Are you sure that you’re looking at the right sections or versions of your code here?

This looks like a problem. As I understand it, x (at this point in the code) is a tensor in
the computation graph.

Note that writing into a tensor with indexing is an inplace modification, so it looks like
x[i] = ... is introducing an inplace modification into the computation graph.

What is the shape of x at this point as confirmed by printing out x.shape? Does
it match the shape of the modified tensor reported in the original error message?

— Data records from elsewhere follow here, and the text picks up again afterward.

-- ==== Sys2Proof/Tests/Slice0.lean ====
section
/-! SUPPORT. The model's own tests. Expected results come from the spec: the worked encodings of
spec/30_encoding.md, the examples of the command rules, and the vectors of spec/95_test_vectors.md
(their ids stand in the names or comments). After the tests: one witness for the hypotheses of each
obligation that has any. -/

namespace Sys2Proof.Tests

open Sys2Proof Sys2Proof.Machine Sys2Proof.Claim

/-! ### Small states -/

/-- EX, the example state of spec/95_test_vectors.md. -/
def ex : List Byte := [0x33, 0x28, 0x88, 0x1A, 0x3B, 0x3B, 0x3B, 0x11, 0x00, 0x40]

/-- Cells 0, 1, … with these values. -/
def cellsFrom {α : Type} : Nat → List α → Cells α
  | _, [] => []
  | i, v :: l => (i, v) :: cellsFrom (i + 1) l

/-- After reset, with STATE holding these bytes. -/
def holding (l : List Byte) : State :=
  { State.reset with mem := Memory.ofFn fun i => l.getD i.val 0 }

/-- With IN holding these bytes and IN_LEN their number. -/
def given (l : List Byte) (s : State) : State :=
  { s with inPort := cellsFrom 0 l, inLen := BitVec.ofNat 8 l.length }

/-- With RT holding these durations and RT_LEN their number. -/
def captured (l : List Nat) (s : State) : State :=
  { s with rtPort := cellsFrom 0 (l.map (BitVec.ofNat 32)), rtLen := BitVec.ofNat 16 l.length }

/-- After reset, with one byte of STATE set. -/
def byteAt (a : Fin 10) (v : Byte) : State := { State.reset with mem := Memory.write [] a v }

/-- The last sample of one frame, which every RT holds (R16). -/
def lastOfFrame : Fin Config.chosen.rtCap := ⟨161, Config.chosen.rtCap_floor⟩

/-- The block without a footer mark (R9). -/
def noFooter : Config.Params := { footerMarkUs := 0 }

/-- A part of the next state, if there is one. -/
def after {α : Type} (r : Machine.Result) (f : State → α) : Option α :=
  match r with
  | .next t => some (f t)
  | .fault _ => none
  | .refused _ => none

/-- The location a ReadUnwritten names. -/
def stopsAt (r : Machine.Result) : Option Location :=
  match r with
  | .next _ => none
  | .fault (.readUnwritten loc) => some loc
  | .refused _ => none

/-! ### Well-formed words -/

/-- Vectors E4 to E7: OP stands in no row of R84. -/
theorem test_wellFormed_refuses_undefined_opcode :
    CommandWord.wellFormed 0x00000008 = false ∧ CommandWord.wellFormed 0x00000023 = false ∧
      CommandWord.wellFormed 0x00000033 = false ∧ CommandWord.wellFormed 0x000000FF = false := by decide

/-- Vector E2: format Z with A = 1. -/
theorem test_wellFormed_refuses_a_in_format_z :
    CommandWord.wellFormed 0x00000100 = false := by decide

/-- Vector E3: format Z with B = 1. -/
theorem test_wellFormed_refuses_b_in_format_z :
    CommandWord.wellFormed 0x00010003 = false := by decide

/-- Vector E8: format A with B = 1. -/
theorem test_wellFormed_refuses_b_in_format_a :
    CommandWord.wellFormed 0x00011A10 = false := by decide

/-- Vectors E9 and E10: format B with A = 1. -/
theorem test_wellFormed_refuses_a_in_format_b :
    CommandWord.wellFormed 0x005A0122 = false ∧ CommandWord.wellFormed 0x00020130 = false := by decide

/-- Vectors E1, E12, R91 and E11: one legal word of each format. -/
theorem test_wellFormed_takes_legal_words :
    CommandWord.wellFormed 0x00000000 = true ∧ CommandWord.wellFormed 0x00001A10 = true ∧
      CommandWord.wellFormed 0x005A0022 = true ∧ CommandWord.wellFormed 0xFFFFFF31 = true := by decide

What are your print statements showing for x._version? Is it changing, indicating an
inplace modification? Do the values of x._version line up with those in the original
error message?

You can find a discussion of how to debug inplace-modification errors in this post.

Inplace-modification errors can often be “fixed” (that is, swept under the rug) with pytorch’s
allow-mutation context manager.

Best.

K. Frank

1 Like

@KFrank
The problem is indeed with what you said x[i]=… the inplace modified. Now I’ve already solved this problem.
I truly appreciate your assistance.Thank you.